Magnetic Billiards: Blueprint review

This is probably what you start seeing after a drug crazed binge watching classic seventies television shows. There are quite a few psychedelic games in the App Store, but so far nothing beats the zany presentation in Magnetic Billiards: Blueprint. That is a remarkable feat, and the only game close to the blissful colours and effects is Peggle. The gameplay isn’t as out there, as the presentation. Still it brings a few new mechanics that most of us aren’t used to. For example it is better to make many shots instead of few. That goes against everything I know about billiards, but then this isn’t billiards. This is a completely unique game that was discovered in an attic, and then translated to the touch screen.
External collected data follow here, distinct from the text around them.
/-- The command is one the outside world can send. -/
def Instr.wf (i : Instr) : Bool :=
  match i with
  | .registerWrite _ off len data => barOk off && (accessOk len && dataOk data)
  | .frameRxStart p ts _ bytes => portOk p && (stampOk ts && frameOk bytes)
  | .frameRxEnd p _ _ => portOk p
  | .mpacketRx p m => portOk p && m.wf
  | .verifyMpacketRx p => portOk p
  | .responseMpacketRx p => portOk p
  | .schedulerSelection p => portOk p
  | .handOffTime p => portOk p
  | .shaperCreditReturn b => berthOk b
  | .quayArrival g _ => groupOk g
  | .quayLaunch p => portOk p
  | .tideEntryStart p => portOk p
  | .holdAdvanceEvent p => portOk p
  | .releaseAdvanceEvent p => portOk p
  | .tideSwitch p => portOk p
  | .tideMirrorCopyEnd p => portOk p
  | .tideCtrlCommit _ p data => portOk p && dataOk data
  | .tideCtrlCancel _ p data => portOk p && dataOk data
  | .tideCtrlStop _ p data => portOk p && dataOk data
  | .handover _ b data => berthOk b && dataOk data
  | .handoverCopyEnd p => portOk p
  | .schdBerthCfgWrite _ b data => berthOk b && dataOk data
  | .schdBerthShaperWrite _ b data => berthOk b && dataOk data
  | .streamGateSwitch gate => gateOk gate
  | .streamGateEntry gate => gateOk gate
  | .egressPoolFree => true
  | .strmKeyInsert _ data => dataOk data
  | .strmKeyDelete _ data => dataOk data
  | .strmKeyLookup _ data => dataOk data
  | .strmHandleWrite _ data => dataOk data
  | .strmHandleDelete _ data => dataOk data
  | .strmEgressWrite _ data => dataOk data
  | .strmMeterWrite _ data => dataOk data
  | .strmGateCfgWrite _ data => dataOk data
  | .strmGateCommit _ data => dataOk data
  | .strmGateCancel _ data => dataOk data
  | .strmGateListWrite _ data => dataOk data
  | .strmCountersClear _ data => dataOk data
  | .strmRead _ data => dataOk data
  | .slackWindow q periods _ => quadOk q && sensorsOk periods
  | .avsLower => true
  | .avsSettle => true
  | .avsReadVoutPoll => true
  | .pmbusTransactionDone _ data => dataOk data
  | .avsAlert => true
  | .coreAvsCtrlWrite _ data => dataOk data
  | .coreAvsLimitsWrite _ data => dataOk data
  | .coreStageLeadWrite _ g data => groupOk g && dataOk data
  | .refLoss => true
  | .refReturn => true
  | .timeCtrReload k value => counterOk k && rawOk value
  | .timeVoteSplit c0 c1 c2 => rawOk c0 && (rawOk c1 && rawOk c2)
  | .timeCmdStep _ data => dataOk data
  | .timeCmdLoad _ data => dataOk data
  | .setValid _ data => dataOk data
  | .clearSuspect _ data => dataOk data
  | .ppsInEdge _ => true
  | .ppsInTimeout => true
  | .ppsOutPulse => true
  | .servoUpdate => true
  | .ptpInterval inst p _ => portOk p && ptpOk inst
  | .syncReceived inst p _ => portOk p && ptpOk inst
  | .delayExchange inst p _ => portOk p && ptpOk inst
  | .suspectedStepTimeout x => sourceOk x
  | .syncTimeout x => sourceOk x
  | .confirmExpiry x => sourceOk x
  | .readmitExpiry x => sourceOk x
  | .holdSpecExpiry => true
  | .splitWrite _ g data => groupOk g && dataOk data
  | .engineEnWrite _ g data => groupOk g && dataOk data
  | .engineStartDone g _ _ _ => groupOk g
  | .laserSample g _ => groupOk g
  | .laserHoldEnd g => groupOk g
  | .engineTempSample g _ => groupOk g
  | .tempHoldEnd g => groupOk g
  | .portEnableWrite _ p data => portOk p && dataOk data
  | .receiveAligned p lanes => portOk p && lanesOk lanes
  | .upHoldExpiry p => portOk p
  | .localFault p lanes => portOk p && lanesOk lanes
  | .remoteFault p => portOk p
  | .downHoldExpiry p => portOk p
  | .fecWindow p lane _ _ _ => portOk p && laneOk lane
  | .verifyTimeout p => portOk p
  | .portMmRestart _ p data => portOk p && dataOk data
  | .brkwCfgWrite _ data => dataOk data
  | .brkwPathsWrite _ data => dataOk data
  | .brkwRead _ data => dataOk data
  | .brkwCountersClear _ data => dataOk data
  | .brkwPathCntClear _ data => dataOk data
  | .brkwOpResetSeq _ data => dataOk data
  | .alignRelease n _ => instanceOk n
  | .resetMsSilence n => instanceOk n
  | .latentPeriod n => instanceOk n
  | .latentReset n => instanceOk n
  | .storRegionWrite _ data => dataOk data
  | .storRegionDelete _ data => dataOk data
  | .storHoldWrite _ data => dataOk data
  | .storRecordWrite _ data => dataOk data
  | .storCountersClear _ data => dataOk data
  | .storReplayStart _ data => dataOk data
  | .storReplayStop _ data => dataOk data
  | .storRead _ data => dataOk data
  | .holdStateChange r => regionOk r
  | .holdDrainRead r => regionOk r.no
  | .replayRead cur => cursorOk cur.no
  | .scrubPass => true
  | .spillPageWritten slot r => slotOk slot && regionOk r
  | .spillReadComplete slot r => slotOk slot && regionOk r
  | .spillIo slot _ => slotOk slot
  | .spillCplTimeout slot => slotOk slot
  | .perstNAssert => true
  | .perstNRelease => true
  | .functionReady => true
  | .hotReset => true
  | .initiateFlr => true
  | .flrComplete => true
  | .hostLinkDown => true
  | .hostLinkUp _ _ => true
  | .busMasterEnableClear => true
  | .busMasterEnableSet => true
  | .configSpaceWrite _ data => dataOk data
  | .resizableBarWrite data => dataOk data
  | .pmControlWrite data => dataOk data
  | .pmeTurnOff => true
  | .aspmL1Entry => true
  | .aspmL1Exit => true
  | .msixVectorUnmask v => vectorOk v
  | .apertureRead _ _ => true
  | .apertureWrite _ bytes _ => burstOk bytes.length
  | .hostAperBaseWrite _ data => dataOk data
  | .barAccessError _ _ _ => true
  | .completionReceived tag cpl => tagOk tag && cpl.wf
  | .completionTimeout tag => tagOk tag
  | .tagQuarantineEnd tag => tagOk tag
  | .slotPresenceChange slot _ => slotOk slot
  | .slotPowerFault pin => slotOk pin.slot
  | .attentionButtonPress pin => slotOk pin.slot
  | .buttonSequenceTimeout slot => slotOk slot
  | .nvmeShutdownComplete slot => slotOk slot
  | .spillLinkChange slot _ _ _ => slotOk slot
  | .dmaStart _ ch data => channelOk ch && dataOk data
  | .dmaStop _ ch data => channelOk ch && dataOk data
  | .dmaReset _ ch data => channelOk ch && dataOk data
  | .dmaTailWrite _ ch data => channelOk ch && dataOk data
  | .dmaChCfgWrite _ ch data => channelOk ch && dataOk data
  | .descriptorFetched ch bytes => channelOk ch && descriptorOk bytes
  | .descriptorExecute ch => channelOk ch
  | .descriptorComplete ch => channelOk ch
  | .rxClassDelivery ch => channelOk ch
  | .dmaReqEnable _ r data => lineOk r && dataOk data
  | .requestBurst r => lineOk r
  | .mbxPost _ data => dataOk data
  | .mbxRelease _ data => dataOk data
  | .mbxAccept => true
  | .timedExecute => true
  | .identify r => r.wf
  | .getState r => r.wf
  | .reset r => r.wf
  | .claim r => r.wf
  | .release r => r.wf
  | .cancelTimed r => r.wf
  | .listTimed r => r.wf
  | .fwBegin r => r.wf
  | .fwWrite r => r.wf
  | .fwVerify r => r.wf
  | .fwActivate r => r.wf
  | .activationLoadDone _ => true
  | .fenedTakeover => true
  | .activationGraceExpiry => true
  | .fwQuery r => r.wf
  | .fwSetMinSec r => r.wf
  | .saffInfo r => r.wf
  | .saffRead r => r.wf
  | .saffClear r => r.wf
  | .timeGet r => r.wf
  | .timeLoad r => r.wf
  | .timeStep r => r.wf
  | .timeCfg r => r.wf
  | .timeSrcSet r => r.wf
  | .timeSrcReadmit r => r.wf
  | .timeSrcGet r => r.wf
  | .timePortSet r => r.wf
  | .timeClearSuspect r => r.wf
  | .ptpInstSet r => r.wf
  | .ptpInstDelete r => r.wf
  | .ptpInstGet r => r.wf
  | .portGroupSet r => r.wf
  | .portSet r => r.wf
  | .portGet r => r.wf
  | .portGroupGet r => r.wf
  | .mmRestart r => r.wf
  | .profileSet r => r.wf
  | .portLookupSet r => r.wf
  | .handleCreate r => r.wf
  | .handleWrite r => r.wf
  | .handleDelete r => r.wf
  | .keyInsert r => r.wf
  | .keyDelete r => r.wf
  | .keyLookup r => r.wf
  | .egressSet r => r.wf
  | .meterSet r => r.wf
  | .gateCfgSet r => r.wf
  | .gateListWrite r => r.wf
  | .gateCommit r => r.wf
  | .streamGet r => r.wf
  | .streamClear r => r.wf
  | .filterUnlatch r => r.wf
  | .strmUsageGet r => r.wf
  | .portStrmCntGet r => r.wf
  | .berthSet r => r.wf
  | .berthGet r => r.wf
  | .berthRelease r => r.wf
  | .tideCfgSet r => r.wf
  | .tideWrite r => r.wf
  | .tideCommit r => r.wf
  | .tideGet r => r.wf
  | .tideRead r => r.wf
  | .portHandover r => r.wf
  | .brkwSet r => r.wf
  | .brkwGet r => r.wf
  | .brkwPathGet r => r.wf
  | .brkwResetSeq r => r.wf
  | .brkwClear r => r.wf
  | .brkwPoolGet r => r.wf
  | .regionCreate r => r.wf
  | .regionResize r => r.wf
  | .regionDelete r => r.wf
  | .regionGet r => r.wf
  | .holdSet r => r.wf
  | .holdForce r => r.wf
  | .recordSet r => r.wf
  | .recordArm r => r.wf
  | .replayStart r => r.wf
  | .replayStop r => r.wf
  | .replayGet r => r.wf
  | .storeGet r => r.wf
  | .scrubSet r => r.wf
  | .pagemapGet r => r.wf
  | .spillPrepare r => r.wf
  | .spillSet r => r.wf
  | .spillGet r => r.wf
  | .slotPower r => r.wf
  | .slotLocate r => r.wf
  | .duoGet r => r.wf
  | .duoCfg r => r.wf
  | .duoJoin r => r.wf
  | .duoLeave r => r.wf
  | .duoSwap r => r.wf
  | .fltGet r => r.wf
  | .fltLogRead r => r.wf
  | .fltCfg r => r.wf
  | .fltClearFirst r => r.wf
  | .pwrGet r => r.wf
  | .pwrDomainSet r => r.wf
  | .slackSet r => r.wf
  | .avsSet r => r.wf
  | .stageLeadSet r => r.wf
  | .coreGet r => r.wf
  | .monAccess r => r.wf
  | .freeze r => r.wf
  | .captureRead r => r.wf
  | .captureRelease r => r.wf
  | .faultReport r => reportOk r.source r.kind
  | .faultBatchClose => true
  | .pairClose source kind => reportOk source kind
  | .quietPeriodExpiry _ => true
  | .fatalConditionClear _ => true
  | .fenedStall => true
  | .fltCmdClearFirst _ data => dataOk data
  | .saffRecordWrite _ => true
  | .saffReadCtrlStart _ data => dataOk data
  | .lifetimeSnapshot => true
  | .epochEnd => true
  | .stepRecordRx rec => rec.wf
  | .stepAckRx _ _ => true
  | .ackTimeout => true
  | .recordSilence => true
  | .peerPinChange _ => true
  | .decisionWindowOpen => true
  | .decisionWindowEnd => true
  | .takeoverComplete => true
  | .soleActionStop => true
  | .orphanExpiry => true
  | .missingExpiry => true
  | .configEpochEnd _ => true
  | .streamEpochEnd _ => true
  | .storeCatchupEnd _ => true
  | .joinAbort => true
  | .rstNAssert => true
  | .rstNRelease _ => true
  | .supplyOutOfWindow supply => supplyOk supply
  | .alwaysOnReady => true
  | .bootRomLoadDone => true
  | .memoryTrainingDone m _ => stackOk m
  | .fenedReady => true
  | .pwrDomainCtrlWrite _ data => dataOk data
  | .domainReady d => domainOk d
  | .bridgeDown d => dirOk d
  | .bridgeRetrain d _ => dirOk d
  | .storeStackFail m => stackOk m
  | .stackAutoRetrain m => stackOk m
  | .freezePin => true
  | .freezePinLow => true
  | .captureCopyDone => true
  | .mailboxLatchExpiry => true
  | .monId => true
  | .monRd off _ => monOk off
  | .monWr off data => monOk off && dataOk data
  | .monSaff sect _ _ => sectionOk sect
  | .monCap _ _ => true
  | .monFreeze => true
  | .monThaw => true
  | .monCaprel => true
  | .monBaud _ => true
  | .monFtest => true
  | .monFtestResp response => responseOk response
  | .monInject source kind _ => reportOk source kind
  | .monInjectEcc _ _ => true
  | .jtagExtest _ => true
  | .jtagIdcode => true
  | .jtagSamplePreload _ => true
  | .jtagFreeze => true
  | .jtagThaw => true
  | .jtagCapRead _ _ => true
  | .jtagSaffRead _ => true
  | .jtagCapRelease => true
  | .jtagBypass x => bypassOk x.code
  | .fenedHeartbeat => true
  | .aliveEdge => true
  | .ppsOutPulseEnd => true
  | .registerRead _ off len => barOk off && accessOk len
  | .peerJoinAccepted _ => true
  | .announceReceived inst p _ => portOk p && ptpOk inst
  | .supplyInWindow supply => supplyOk supply
  | .powerRemoval => true

end Sys2Proof
end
img_4492Magnetic Billiards: Blueprint shares some aspects with billiards. You have balls, and you take shots with a cue. From that point on it is worlds apart. Magnetic Billiards comes with magnetic balls that cling together when they touch. Clearing the table quickly equals less points, and the idea is to slowly make your way around doing trick shots that only connects with one similarly colour ball. If you strike the wrong colour ball you lose a life, but if you get close without connecting there is an increased bonus multiplier. There are loads of reasons for the game to translate a shot into a super or mega shot, and that is certainly part of the fun. You can kind of guess how a good shot is made, but not how well. Often the best part about the game is to get the feedback about a cool megashot. To me this is both a blessing, and a curse. The good thing is the positive surprises when I nail shots, and the bad is that I find it hard to really know how to actually make good shots. It makes skill harder to develop in my opinion.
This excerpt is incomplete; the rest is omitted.